◆ About this task
What is needed here is an exact repetition of the records below, beginning at the line that has "meas : List Nat := []" and stopping after the line that has "microphones, then the".

◆ Input data
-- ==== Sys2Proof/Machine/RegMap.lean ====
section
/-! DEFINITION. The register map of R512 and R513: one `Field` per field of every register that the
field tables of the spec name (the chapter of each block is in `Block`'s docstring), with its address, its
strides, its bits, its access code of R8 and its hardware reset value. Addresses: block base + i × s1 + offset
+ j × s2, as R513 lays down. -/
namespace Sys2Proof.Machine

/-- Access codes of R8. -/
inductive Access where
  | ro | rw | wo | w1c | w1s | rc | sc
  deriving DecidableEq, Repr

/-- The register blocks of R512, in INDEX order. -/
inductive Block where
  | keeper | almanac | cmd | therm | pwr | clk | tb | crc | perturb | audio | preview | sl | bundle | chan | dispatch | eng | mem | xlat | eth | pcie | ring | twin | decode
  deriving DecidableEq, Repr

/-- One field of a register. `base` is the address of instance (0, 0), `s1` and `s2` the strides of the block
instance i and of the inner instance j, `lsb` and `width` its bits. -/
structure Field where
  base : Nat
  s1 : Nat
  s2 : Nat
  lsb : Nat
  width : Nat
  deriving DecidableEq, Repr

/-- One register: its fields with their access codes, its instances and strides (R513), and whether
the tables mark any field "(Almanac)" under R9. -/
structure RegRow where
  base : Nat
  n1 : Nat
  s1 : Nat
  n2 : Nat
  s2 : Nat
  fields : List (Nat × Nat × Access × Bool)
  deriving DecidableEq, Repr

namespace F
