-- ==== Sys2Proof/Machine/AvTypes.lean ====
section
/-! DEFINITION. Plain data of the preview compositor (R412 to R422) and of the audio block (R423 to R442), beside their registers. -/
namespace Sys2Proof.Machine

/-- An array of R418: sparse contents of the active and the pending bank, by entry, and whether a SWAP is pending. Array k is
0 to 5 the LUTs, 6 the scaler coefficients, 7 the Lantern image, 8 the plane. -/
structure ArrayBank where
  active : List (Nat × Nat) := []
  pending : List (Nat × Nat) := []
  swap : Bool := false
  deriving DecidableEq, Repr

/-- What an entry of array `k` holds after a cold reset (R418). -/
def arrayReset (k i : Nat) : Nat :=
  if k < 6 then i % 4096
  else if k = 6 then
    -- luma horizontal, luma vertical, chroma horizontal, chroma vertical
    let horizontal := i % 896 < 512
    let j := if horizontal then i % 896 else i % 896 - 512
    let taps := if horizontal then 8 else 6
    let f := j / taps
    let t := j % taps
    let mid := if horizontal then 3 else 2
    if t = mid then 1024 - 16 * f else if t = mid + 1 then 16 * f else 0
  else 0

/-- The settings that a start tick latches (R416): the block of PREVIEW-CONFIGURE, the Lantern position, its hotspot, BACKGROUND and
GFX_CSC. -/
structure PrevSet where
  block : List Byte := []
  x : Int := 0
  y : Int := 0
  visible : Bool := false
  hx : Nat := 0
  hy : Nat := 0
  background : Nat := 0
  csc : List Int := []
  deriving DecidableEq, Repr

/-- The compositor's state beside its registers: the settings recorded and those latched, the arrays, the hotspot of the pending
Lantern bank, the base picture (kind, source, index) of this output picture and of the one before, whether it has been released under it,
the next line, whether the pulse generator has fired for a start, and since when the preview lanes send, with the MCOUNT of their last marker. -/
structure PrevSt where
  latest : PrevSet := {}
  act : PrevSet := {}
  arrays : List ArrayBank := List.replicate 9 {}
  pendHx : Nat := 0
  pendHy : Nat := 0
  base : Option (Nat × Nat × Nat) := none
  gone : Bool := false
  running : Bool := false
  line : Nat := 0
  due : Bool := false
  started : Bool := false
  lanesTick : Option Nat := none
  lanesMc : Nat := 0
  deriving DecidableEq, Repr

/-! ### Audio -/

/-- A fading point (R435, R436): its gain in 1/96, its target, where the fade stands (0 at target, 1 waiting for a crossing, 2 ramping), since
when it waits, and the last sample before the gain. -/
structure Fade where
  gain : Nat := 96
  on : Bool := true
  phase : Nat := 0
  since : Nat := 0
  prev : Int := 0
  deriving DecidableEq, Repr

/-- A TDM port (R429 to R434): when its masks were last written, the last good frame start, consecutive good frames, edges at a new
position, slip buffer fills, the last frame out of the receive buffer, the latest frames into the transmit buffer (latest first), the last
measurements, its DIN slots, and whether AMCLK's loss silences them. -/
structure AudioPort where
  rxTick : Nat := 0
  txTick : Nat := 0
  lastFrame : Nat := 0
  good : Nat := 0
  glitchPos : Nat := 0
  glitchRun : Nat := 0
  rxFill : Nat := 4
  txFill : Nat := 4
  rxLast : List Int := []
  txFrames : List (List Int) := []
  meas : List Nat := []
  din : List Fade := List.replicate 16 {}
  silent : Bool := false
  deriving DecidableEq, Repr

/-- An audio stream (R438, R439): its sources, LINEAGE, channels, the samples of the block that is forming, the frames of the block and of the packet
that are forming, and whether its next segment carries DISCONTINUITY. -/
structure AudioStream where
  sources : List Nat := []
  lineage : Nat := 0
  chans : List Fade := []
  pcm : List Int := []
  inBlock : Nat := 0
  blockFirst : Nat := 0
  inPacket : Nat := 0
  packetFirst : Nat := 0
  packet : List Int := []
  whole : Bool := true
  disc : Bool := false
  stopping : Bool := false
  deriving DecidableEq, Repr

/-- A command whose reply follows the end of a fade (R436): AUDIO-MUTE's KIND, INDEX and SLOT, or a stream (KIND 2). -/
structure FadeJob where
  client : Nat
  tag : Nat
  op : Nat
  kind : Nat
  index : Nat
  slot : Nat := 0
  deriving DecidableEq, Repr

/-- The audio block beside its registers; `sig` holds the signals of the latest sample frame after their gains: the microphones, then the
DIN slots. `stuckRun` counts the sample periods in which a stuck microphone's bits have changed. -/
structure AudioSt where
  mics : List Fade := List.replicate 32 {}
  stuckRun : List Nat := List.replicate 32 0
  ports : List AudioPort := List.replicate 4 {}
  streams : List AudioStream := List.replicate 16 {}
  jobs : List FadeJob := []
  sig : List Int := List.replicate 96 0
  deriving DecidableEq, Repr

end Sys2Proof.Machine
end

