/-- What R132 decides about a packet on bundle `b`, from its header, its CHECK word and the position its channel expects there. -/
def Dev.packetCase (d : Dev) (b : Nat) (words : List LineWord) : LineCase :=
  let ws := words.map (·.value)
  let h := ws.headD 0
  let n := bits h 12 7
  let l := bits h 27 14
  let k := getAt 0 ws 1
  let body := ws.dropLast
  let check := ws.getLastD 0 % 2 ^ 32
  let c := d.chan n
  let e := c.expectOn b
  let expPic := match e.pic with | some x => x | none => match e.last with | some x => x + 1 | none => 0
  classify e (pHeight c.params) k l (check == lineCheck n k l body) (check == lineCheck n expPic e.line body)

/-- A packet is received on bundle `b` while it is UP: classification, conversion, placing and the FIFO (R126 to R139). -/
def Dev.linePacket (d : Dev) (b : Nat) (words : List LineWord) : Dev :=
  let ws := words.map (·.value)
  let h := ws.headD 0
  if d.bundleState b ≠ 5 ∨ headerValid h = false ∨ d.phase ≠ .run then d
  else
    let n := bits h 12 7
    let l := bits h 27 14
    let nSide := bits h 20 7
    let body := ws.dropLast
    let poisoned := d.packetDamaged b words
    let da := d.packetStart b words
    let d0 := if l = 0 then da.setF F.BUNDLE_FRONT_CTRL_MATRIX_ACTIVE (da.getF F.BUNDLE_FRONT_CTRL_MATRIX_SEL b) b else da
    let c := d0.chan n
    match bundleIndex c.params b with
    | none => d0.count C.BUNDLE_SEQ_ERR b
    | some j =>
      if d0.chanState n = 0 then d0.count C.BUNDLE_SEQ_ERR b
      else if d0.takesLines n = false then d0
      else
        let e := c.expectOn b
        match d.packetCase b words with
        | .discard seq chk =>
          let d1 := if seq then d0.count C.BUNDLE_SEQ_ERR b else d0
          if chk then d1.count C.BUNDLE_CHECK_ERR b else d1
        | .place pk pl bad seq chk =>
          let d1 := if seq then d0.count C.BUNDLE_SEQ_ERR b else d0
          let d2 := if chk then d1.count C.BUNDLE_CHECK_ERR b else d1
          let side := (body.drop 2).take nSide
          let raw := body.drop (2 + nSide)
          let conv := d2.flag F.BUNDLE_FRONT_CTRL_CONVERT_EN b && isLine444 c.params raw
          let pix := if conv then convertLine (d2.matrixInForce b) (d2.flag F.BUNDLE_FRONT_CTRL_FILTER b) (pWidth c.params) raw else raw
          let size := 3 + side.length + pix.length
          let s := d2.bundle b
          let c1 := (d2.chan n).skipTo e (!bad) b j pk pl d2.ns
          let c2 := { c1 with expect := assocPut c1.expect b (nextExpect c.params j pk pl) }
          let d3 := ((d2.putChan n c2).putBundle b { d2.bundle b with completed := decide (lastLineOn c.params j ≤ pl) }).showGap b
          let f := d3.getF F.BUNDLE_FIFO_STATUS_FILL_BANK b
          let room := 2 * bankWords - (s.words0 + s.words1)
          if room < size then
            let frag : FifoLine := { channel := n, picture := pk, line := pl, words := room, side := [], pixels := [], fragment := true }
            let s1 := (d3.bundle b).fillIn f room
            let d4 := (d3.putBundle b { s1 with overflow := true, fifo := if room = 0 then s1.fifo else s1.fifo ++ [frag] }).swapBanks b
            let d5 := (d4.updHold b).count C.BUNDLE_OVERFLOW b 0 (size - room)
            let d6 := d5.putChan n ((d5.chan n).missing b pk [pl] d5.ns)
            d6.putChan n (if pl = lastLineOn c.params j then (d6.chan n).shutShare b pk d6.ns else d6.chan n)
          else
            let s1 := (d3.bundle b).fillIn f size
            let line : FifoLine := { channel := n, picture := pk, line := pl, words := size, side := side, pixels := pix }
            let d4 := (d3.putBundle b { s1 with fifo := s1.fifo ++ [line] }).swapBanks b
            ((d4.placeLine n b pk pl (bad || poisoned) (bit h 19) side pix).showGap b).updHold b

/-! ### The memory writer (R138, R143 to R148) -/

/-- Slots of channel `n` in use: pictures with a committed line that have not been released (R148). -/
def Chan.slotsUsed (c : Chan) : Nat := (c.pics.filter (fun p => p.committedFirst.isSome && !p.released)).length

* * *

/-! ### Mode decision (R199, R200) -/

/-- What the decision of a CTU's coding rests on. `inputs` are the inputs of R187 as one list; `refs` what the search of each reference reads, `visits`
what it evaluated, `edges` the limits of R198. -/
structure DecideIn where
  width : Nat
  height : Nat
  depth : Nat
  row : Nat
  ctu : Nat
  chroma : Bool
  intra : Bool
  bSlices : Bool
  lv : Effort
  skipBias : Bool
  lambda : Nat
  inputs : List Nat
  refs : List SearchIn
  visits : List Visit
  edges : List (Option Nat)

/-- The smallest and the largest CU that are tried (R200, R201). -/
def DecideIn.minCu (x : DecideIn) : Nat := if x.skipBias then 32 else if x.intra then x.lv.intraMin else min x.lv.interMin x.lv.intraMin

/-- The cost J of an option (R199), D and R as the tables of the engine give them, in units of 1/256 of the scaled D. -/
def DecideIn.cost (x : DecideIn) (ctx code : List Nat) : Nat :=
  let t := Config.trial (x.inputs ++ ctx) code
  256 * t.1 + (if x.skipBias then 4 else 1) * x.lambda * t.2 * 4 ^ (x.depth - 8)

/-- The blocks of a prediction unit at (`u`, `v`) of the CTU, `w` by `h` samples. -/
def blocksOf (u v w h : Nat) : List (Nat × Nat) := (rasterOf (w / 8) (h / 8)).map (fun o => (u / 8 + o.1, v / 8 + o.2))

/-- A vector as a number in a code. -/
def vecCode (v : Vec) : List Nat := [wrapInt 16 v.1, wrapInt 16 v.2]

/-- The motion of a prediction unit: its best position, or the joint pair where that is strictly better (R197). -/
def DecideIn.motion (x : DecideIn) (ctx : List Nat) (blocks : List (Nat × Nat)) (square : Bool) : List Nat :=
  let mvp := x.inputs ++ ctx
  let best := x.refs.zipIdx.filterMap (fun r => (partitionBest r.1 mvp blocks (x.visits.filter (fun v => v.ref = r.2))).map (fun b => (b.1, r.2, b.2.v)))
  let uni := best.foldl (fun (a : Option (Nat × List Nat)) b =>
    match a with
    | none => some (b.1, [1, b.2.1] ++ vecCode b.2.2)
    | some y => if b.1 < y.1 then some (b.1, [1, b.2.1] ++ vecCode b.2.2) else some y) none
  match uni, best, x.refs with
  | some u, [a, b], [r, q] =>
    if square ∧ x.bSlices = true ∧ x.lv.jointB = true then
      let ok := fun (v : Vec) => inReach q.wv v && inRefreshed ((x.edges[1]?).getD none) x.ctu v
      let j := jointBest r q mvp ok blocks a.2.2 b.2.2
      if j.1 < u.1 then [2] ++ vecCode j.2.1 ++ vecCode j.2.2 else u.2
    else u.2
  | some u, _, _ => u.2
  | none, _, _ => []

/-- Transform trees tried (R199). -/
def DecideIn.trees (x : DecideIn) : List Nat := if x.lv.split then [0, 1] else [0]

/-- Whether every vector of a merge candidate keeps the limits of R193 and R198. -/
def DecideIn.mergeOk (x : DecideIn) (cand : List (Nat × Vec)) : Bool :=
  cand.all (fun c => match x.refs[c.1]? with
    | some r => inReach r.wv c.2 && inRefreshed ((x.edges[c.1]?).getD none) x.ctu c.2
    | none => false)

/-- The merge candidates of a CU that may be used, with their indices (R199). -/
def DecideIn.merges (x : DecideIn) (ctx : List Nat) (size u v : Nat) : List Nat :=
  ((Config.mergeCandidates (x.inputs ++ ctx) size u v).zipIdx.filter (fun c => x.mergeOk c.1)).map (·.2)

◆ Result of the task
  meas : List Nat := []
  din : List Fade := List.replicate 16 {}
  silent : Bool := false
  deriving DecidableEq, Repr

/-- An audio stream (R438, R439): its sources, LINEAGE, channels, the samples of the block that is forming, the frames of the block and of the packet
that are forming, and whether its next segment carries DISCONTINUITY. -/
structure AudioStream where
  sources : List Nat := []
  lineage : Nat := 0
  chans : List Fade := []
  pcm : List Int := []
  inBlock : Nat := 0
  blockFirst : Nat := 0
  inPacket : Nat := 0
  packetFirst : Nat := 0
  packet : List Int := []
  whole : Bool := true
  disc : Bool := false
  stopping : Bool := false
  deriving DecidableEq, Repr

/-- A command whose reply follows the end of a fade (R436): AUDIO-MUTE's KIND, INDEX and SLOT, or a stream (KIND 2). -/
structure FadeJob where
  client : Nat
  tag : Nat
  op : Nat
  kind : Nat
  index : Nat
  slot : Nat := 0
  deriving DecidableEq, Repr

/-- The audio block beside its registers; `sig` holds the signals of the latest sample frame after their gains: the microphones, then the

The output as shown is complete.